5. Disallowance Under Section 40(a)(ia):
The assessee did not press this ground, and it was dismissed as not pressed.

6. Interest Computation Under Section 234C and 234D:
The Tribunal directed the AO to verify and compute the interest under Section 234C based on the income declared in the revised return. The issue under Section 234D was not specifically addressed.
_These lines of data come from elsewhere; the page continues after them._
/-! ## Words, steps and invariants -/

/-- R101, R105, R109, R112 to R116, R118 to R120: a word of each format written out from its encoding decodes to its instruction, an
unassigned opcode to its own row, and a reserved operand code and a fixed target in slot 5 are refused. -/
def Obligations.DecodeWords : Prop :=
  let h : Hdr := { g1 := ⟨false, 7⟩, g2 := ⟨false, 7⟩, hint := .default, ce := false, live := 0 }
  -- (p1,!p2) FADD.f32 v4, v5, v6
  decode 0x20010141BFFFC68004000000 = .ok (.fadd
    { h := { h with g1 := ⟨false, 1⟩, g2 := ⟨true, 2⟩ }, a := .v 4, b := .v 5, c := .v 6, d := .none, e := .none, ty := .f32, subop
      := 0, rnd := .rule, sat := false, ent := 0 }) ∧
  -- ATADD.n32.dev v6, [s4 + v2*4 + 0x10]
  decode 0x6001A10080041DC0021A3800 = .ok (.atadd
    { h, a := .v 6, b := .s 4, c := .v 2, off := 0x10, size := .b4, space := .global, scope := .dev, scale := 2, ty := .n32, ent :=
      0 }) ∧
  -- MMA tile 0, s10, s11, CLR, slot 1 for the second operand
  decode 0x802022A2FFFFDDC000200000 = .ok (.mma
    { h, clr := true, isat := false, urg := 0, tile := 0, b := .s 10, c := .s 11, d := .none, e := .none, slotA := 0, slotB := 1,
      km1 := 0, cven := false, cvn := 0, variant := 0 }) ∧
  -- CALLO s6, line 4, slot 0
  decode 0xB17FE1BFFFFFDDC000080000 = .ok (.callo
    { h, a := .none, b := .s 6, c := .none, d := .none, e := .none, tline := 4, tslot := 0, ent := 0 }) ∧
  -- MOVI v3, 0x1234_5678
  decode 0x0540FFC48D159DC003C00000 = .ok (.movi
    { h, a := .v 3, b := .none, imm := 0x12345678, ty := .none, subop := 0, ent := 0 }) ∧
  -- an opcode that is not assigned, a source code of 0xCC, and CALLO into slot 5
  decode 0x0A4060FFFFFFDDC000200000 = .ok (.unassignedOpcode 0x0A4060FFFFFFDDC000200000) ∧
  decode 0x20013301BFFFDDC004000000 = .error .operandReserved ∧
  decode 0xB17FE1BFFFFFDDC000094000 = .error .branchTarget

/-- R105, R109, R112 to R118: every well-formed instruction has a word, and that word decodes to it, with every operand at every value
that its field admits. -/
def Obligations.EncodeDecode : Prop :=
  ∀ i : Instr, i.form.isSome = true → i.wellFormed = true → ∃ w, encode i = some w ∧ decode w = .ok i

/-- R105, R119, R120: what a word decodes to is well-formed and has no other word: no bit of a word is dropped. -/
def Obligations.DecodeEncode : Prop :=
  ∀ (w : IWord) (i : Instr), decode w = .ok i → i.wellFormed = true ∧ encode i = some w

/-- R103, R120: the port's candidate runs the instruction whose word stands at its program counter: `step` is `exec` of the decoded
instruction in the state in which that group is named, once the agenda has moved on. A line that fails its parity is read again, and a
fetch fault, a reserved code or a bad fixed target is delivered to the group. R2, R19, R25: a cycle's end moves the clock by one, once
every candidate that can issue in the cycle has. A device step of the agenda is performed. -/
def Obligations.StepRunsDecoded : Prop :=
  (∀ (s : State) (quad port : Nat) (rest : List Act) (cur : Cur) (x : Ctx), s.agenda = .issue quad port :: rest →
    let u : State := { s with agenda := rest }
    let t : State := { s with agenda := rest, cur := some cur }
    u.candidate quad port = some cur → t.ctx plainHdr = some x →
    (u.unpaired x = true → step s = .next u) ∧
    (u.unpaired x = false → match u.fetch x.core x.c.part x.c.prog x.pc with
      | .word w => match decode w with
        | .ok i => u.conflicts x i = false → step s = exec i t
        | .error .operandReserved => step s = .next (x.faultAt t cOperand)
        | .error .branchTarget => step s = .next (x.faultAt t cBranch)
      | .parity => step s = exec .fetchParityRetry t
      | .fault c => step s = .next (x.faultAt t c))) ∧
  (∀ (s : State) (rest : List Act), s.agenda = .tick :: rest →
    let u : State := { s with agenda := rest }
    match u.nextIssue with
    | none => step s = .next u.tick
    | some (quad, port) => step s = s.issueOn quad port) ∧
  (∀ (s : State) (i : Instr) (rest : List Act), s.agenda = .event i :: rest → isDeviceStep i = true →
    step s = exec i { s with agenda := rest })

/-- R286, R310, R334, R340, R341, R344, R357, R363: right after cold reset the boot ROM runs, nothing is resident, no partition and no
record exists, the carve-out register is unlocked, SLICE is 100,000, no event has been recorded and every measurement reads 0; and a
COLD_RESET leaves any module so, with the memories of host and peers as they were. That unlisted bytes read 0 is the model's choice (log
3), and so is a wall clock of 0 (log 2). -/
def Obligations.ResetState : Prop :=
  let r := State.reset
  (r.store.wf = true ∧ r.fw.svc = .rom ∧ r.fw.slice = 100000 ∧ r.fw.carve = 0 ∧ r.fw.booterr = 0 ∧ r.fw.bbox = [] ∧ r.fw.bbSeq = 0 ∧
    r.fw.meas = [] ∧ r.fw.usage = [] ∧ r.fw.spdm = .initial ∧ r.cols = [] ∧ r.eng.res = [] ∧ r.ops = [] ∧ r.obj.parts = [] ∧
    r.obj.routes = [] ∧ r.recs = [] ∧ r.launches = []) ∧
  ∀ s : State, ∃ t, exec .coldReset s = .next t ∧ t.store.host = s.store.host ∧ t.store.peer = s.store.peer ∧
    t = { r with agenda := s.agenda, fresh := s.fresh, nextId := s.nextId,
                 store := { r.store with host := s.store.host, peer := s.store.peer } }

/-- Every step keeps every memory in its canonical form: no step lists a byte twice, out of order, or at the value that an unlisted byte
reads as. -/
def Obligations.StepKeepsMemory : Prop :=
  ∀ s t : State, s.store.wf = true → step s = .next t → t.store.wf = true

/-- R2, R6: no state stops the module: every step gives a next state. What goes wrong in a program is a fault that R230 delivers, never an
end of the run. -/
def Obligations.StepNeverStops : Prop :=
  ∀ s : State, ∃ t, step s = .next t

/-- R2, R77, R363: only the end of a cycle moves the wall clock, by one; no instruction and no device step does but a cold reset. -/
def Obligations.WallClock : Prop :=
  (∀ (i : Instr) (s t : State), exec i s = .next t → t.wall = s.wall ∨ i = .coldReset) ∧
  ∀ (s : State) (rest : List Act), s.agenda = .tick :: rest → ∃ t, step s = .next t ∧
    match { s with agenda := rest }.nextIssue with
    | none => t.wall = s.wall + 1
    | some _ => t.wall = s.wall ∧ t.agenda = s.agenda
end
7. Additional Legal Ground Regarding Refund of Excess Taxes Paid on Distribution of Dividend:
The Tribunal admitted the additional legal ground regarding the refund of excess taxes paid on distribution of dividend, relying on the decision in Giesecke & Devrient India Pvt Ltd Vs ACIT. However, noting conflicting views on the issue and a pending reference to a larger bench, the Tribunal set aside the issue to the AO for fresh consideration in light of the law and the outcome of the larger bench's decision.

Conclusion:
The Tribunal dismissed the revenue's appeal and partly allowed the assessee's appeal, remitting several issues back to the AO for fresh examination and verification. The Tribunal emphasized the need for detailed scrutiny of expenses and adherence to legal precedents in determining the allowability of deductions and TP adjustments.